Question

Illumina paired end fastq sequence identifiers and index primers

0

Entering edit mode

3.4 years ago

wormball ▴ 10

Hello!

I have some paired end illumina fastq files. In most of these the sequence identifiers are like this:

....
@GENOTEK:000:311CE525F:3:1101:17996:1000 1:N:0:TCTTCACA+ATTACTCG
@GENOTEK:000:311CE525F:3:1101:21938:1000 1:N:0:TCTTCACA+ATTACTCG
@GENOTEK:000:311CE525F:3:1101:1208:1016 1:N:0:TCTTCACA+ATTACTCG
@GENOTEK:000:311CE525F:3:1101:3558:1016 1:N:0:TCTTCACA+ATTACTCG
....

So as i can understand TCTTCACA+ATTACTCG constitutes first and second index primers which are attached to the fragment to differentiate one end from another.

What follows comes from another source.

-- ==== Sys2Proof/Syntax.lean ====
section
/-! DEFINITION. The commands of the device: one constructor for each row of the table of operations and events, with what the row carries from outside. A request of the object dictionary protocol carries its envelope (R513) and its operands; a physical event carries what was measured. -/

namespace Sys2Proof

open Machine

But at least one pair of files has identifiers like this:

....
@GENOTEK:000:9589D2457:7:1101:12895:1362 1:N:0:NTTACTCG
@GENOTEK:000:9589D2457:7:1101:16011:1379 1:N:0:NTTACTCG
@GENOTEK:000:9589D2457:7:1101:17381:1432 1:N:0:NTTACTCG
....

....
@GENOTEK:000:9589D2457:7:1101:12895:1362 2:N:0:NTTACTCG
@GENOTEK:000:9589D2457:7:1101:16011:1379 2:N:0:NTTACTCG
@GENOTEK:000:9589D2457:7:1101:17381:1432 2:N:0:NTTACTCG
....

So it contains only one index primer, and moreover, it is equal at both ends. Does it mean it is impossible to distinguish one end of the fragment from another, so these are effectively single end reads?

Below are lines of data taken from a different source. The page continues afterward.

/-- PATTERN_CHECKER_SYNC's effect (R391, R392): received bits at the checker of a lane in TEST; the own checker of lane 0
is idle in FAR. -/
def State.checkBits (s : State) (p : Fin 8) (l : Fin 4) (rx : List Bool) : State :=
  if s.squad.ports[p].state ≠ .test ∨ (l = 0 ∧ s.num .NL_TEST_MODE p.val = 4) then s
  else s.modLane p l (fun x => rx.foldl (NlLane.checkBit (s.num .NL_PATTERN p.val) (s.num .NL_USER_PATTERN p.val)) x)

/-- PERIODIC_INJECTION's effect (R393). -/
def State.injectTick (s : State) (p : Fin 8) : State :=
  if s.squad.ports[p].state = .test then
    let n := (s.squad.ports[p].lanes.toList.filter (·.injectPeriodic)).length
    s.modPort p (fun c => { c with injected := (c.injected + n) % 2 ^ 32 })
  else s

/-- Does a port lie on a route of a formed squad (R402)? -/
def State.onRoute (s : State) (p : Nat) : Bool :=
  decide (s.squad.state = .formed) && s.squad.routes.any (fun e => e.2.2.1.testBit p)

/-- The action of a write to `NL_POWER_CMD` (R390). -/
def actNlPower (s : State) (p : Fin 8) (v : Nat) : Reply :=
  let c := s.squad.ports[p]
  if v = 1 then
    if s.onRoute p.val ∨ (c.state ≠ .up ∧ c.state ≠ .easy) then .err s .state
    else .ok ((s.sendCtrl p (ctrlBlock 0x66)).modPort p (fun c => { c with state := .rack, easyTx := false, easyRx := false }))
  else if v = 2 then
    if c.state = .rack then
      .ok (s.modPort p (fun c => { c with state := .align, skipEq := true, lanes := c.lanes.map NlLane.realign }))
    else .ok s
  else .range s .NL_POWER_CMD p.val 0

/-- The action of a write to `NL_INJECT` (R393). Outside TEST and UP a single injection finds no bit to invert. -/
def actNlInject (s : State) (p : Fin 8) (v : Nat) : Reply :=
  let c := s.squad.ports[p]
  let sel (l : Fin 4) : Bool := v.testBit l.val
  let setLanes (f : Fin 4 → NlLane → NlLane) := s.modPort p (fun c => { c with lanes := Vector.ofFn (fun i => f i c.lanes[i]) })
  match bits v 7 4 with
  | 0 => .ok (setLanes (fun _ x => { x with injectPeriodic := false }))
  | 1 =>
    if c.state = .test then
      .ok (s.modPort p (fun c => { c with injected := (c.injected + ((allFin 4).filter sel).length) % 2 ^ 32 }))
    else if c.state = .up then .ok (setLanes (fun i x => if sel i then { x with injectOne := true } else x))
    else .ok s
  | 2 =>
    if c.state = .test then .ok (setLanes (fun i x => if sel i then { x with injectPeriodic := true } else x))
    else .err s .state
  | _ => .range s .NL_INJECT p.val 0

And also all the files have run number 000. Is it the thing to worry about?

Thanks in advance.

fastq primers identifiers Illumina • 2.1k views

ADD COMMENT • link updated 3.4 years ago by GenoMax 147k • written 3.4 years ago by wormball ▴ 10

score 3 · Accepted Answer · 2021-06-17

@GENOTEK:000:9589D2457:7:1101:12895:1362 1:N:0:NTTACTCG <--- This set of data is using a single index.

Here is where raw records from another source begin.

/-- The elements of row `m` of X at the reduction positions `ks`, as they enter the unit (R147: FMT_A). -/
def State.xElems (s : State) (h : Heat) (p : Package) (st : MatStroke) (m : Nat) (ks : List Nat) : List (Option ExactNum) :=
  let raw := ks.map (s.xRaw h p st m)
  let conv := convertTo (p.fmtOf st.tdA) st.fmtA st.sat (raw.map (fun x => x.getD (.fin false 0 1)))
  (raw.zip conv).map (fun e => e.1.map (fun _ => e.2))

/-- The elements of column `n` of W at the reduction positions `ks`, as they enter the unit (R147: FMT_W). -/
def State.wElems (s : State) (h : Heat) (p : Package) (st : MatStroke) (n : Nat) (ks : List Nat) : List ExactNum :=
  match p.td st.tdW with
  | none => ks.map (fun _ => .nan)
  | some t =>
    let b := s.tensor h p st.tdW
    convertTo t.fmt st.fmtW st.sat (ks.map (fun k => t.get b [k, n, 0, 0]))

/-- The pairs of block `j` of output (m, n) (R139, R140): reduction elements within K, masked ones left out. -/
def State.pairs (s : State) (h : Heat) (p : Package) (st : MatStroke) (m n j : Nat) : List (ExactNum × ExactNum) :=
  let xs : List (Option ExactNum) × List ExactNum :=
    if st.grouped then
      let c0 := n / st.group * st.group
      (s.xElems h p st m ((List.range st.group).map (fun g => j * st.n + c0 + g)),
        s.wElems h p st n ((List.range st.group).map (fun g => j * st.group + g)))
    else
      let ks := ((List.range st.blk).map (· + st.blk * j)).filter (· < st.k)
      (s.xElems h p st m ks, s.wElems h p st n ks)
  (xs.1.zip xs.2).filterMap (fun e => e.1.map (fun x => (x, e.2)))

/-! ### Entries -/

/-- The finite products among pairs. -/
def finiteOf (l : List (ExactNum × ExactNum)) : List (ExactNum × ExactNum) :=
  l.filter (fun e => match e.1, e.2 with | .fin _ _ _, .fin _ _ _ => true | _, _ => false)

/-- The residue of an exact value in units of 2^-an (R124). -/
def rhoAt (q : Int) (an : Nat) : Nat := residue (q * (2 ^ ((16 - an % 16) % 16) : Nat))

/-- The residue of a finite element (R124): its denominator is a power of two. -/
def rho : ExactNum → Nat
  | .fin s n d => rhoAt (signedNum s n) (Nat.log2 d)
  | _ => 0

/-- A column sum (R112): in an exact class the accumulator of its products; in the half class the products themselves. `delta`
is an error in the sum, in grain units (a unit of 1 in the half class). -/
structure ColSum where
  acc : LongAcc
  prods : List ExactNum
  res : Nat
deriving DecidableEq, Repr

@GENOTEK:000:311CE525F:3:1101:3558:1016 1:N:0:TCTTCACA+ATTACTCG <-- This dataset is using two indexes

In Illumina sequencing index reads are never part of actual sequence and are read independently. This has nothing to do with distinguishing one end of fragment from another. If you have paired-end sequencing data then you are sampling each fragment from both ends. If you have single end sequencing data then the fragment is sampled from only one end. In both cases you can have a single index or two indexes. Indexes are simply being used to label samples to allow bioinformatic read separation after the run.

And also all the files have run number 000. Is it the thing to worry about?

That should not be a cause of worry. My assumption is that the name may have been changed afterwards.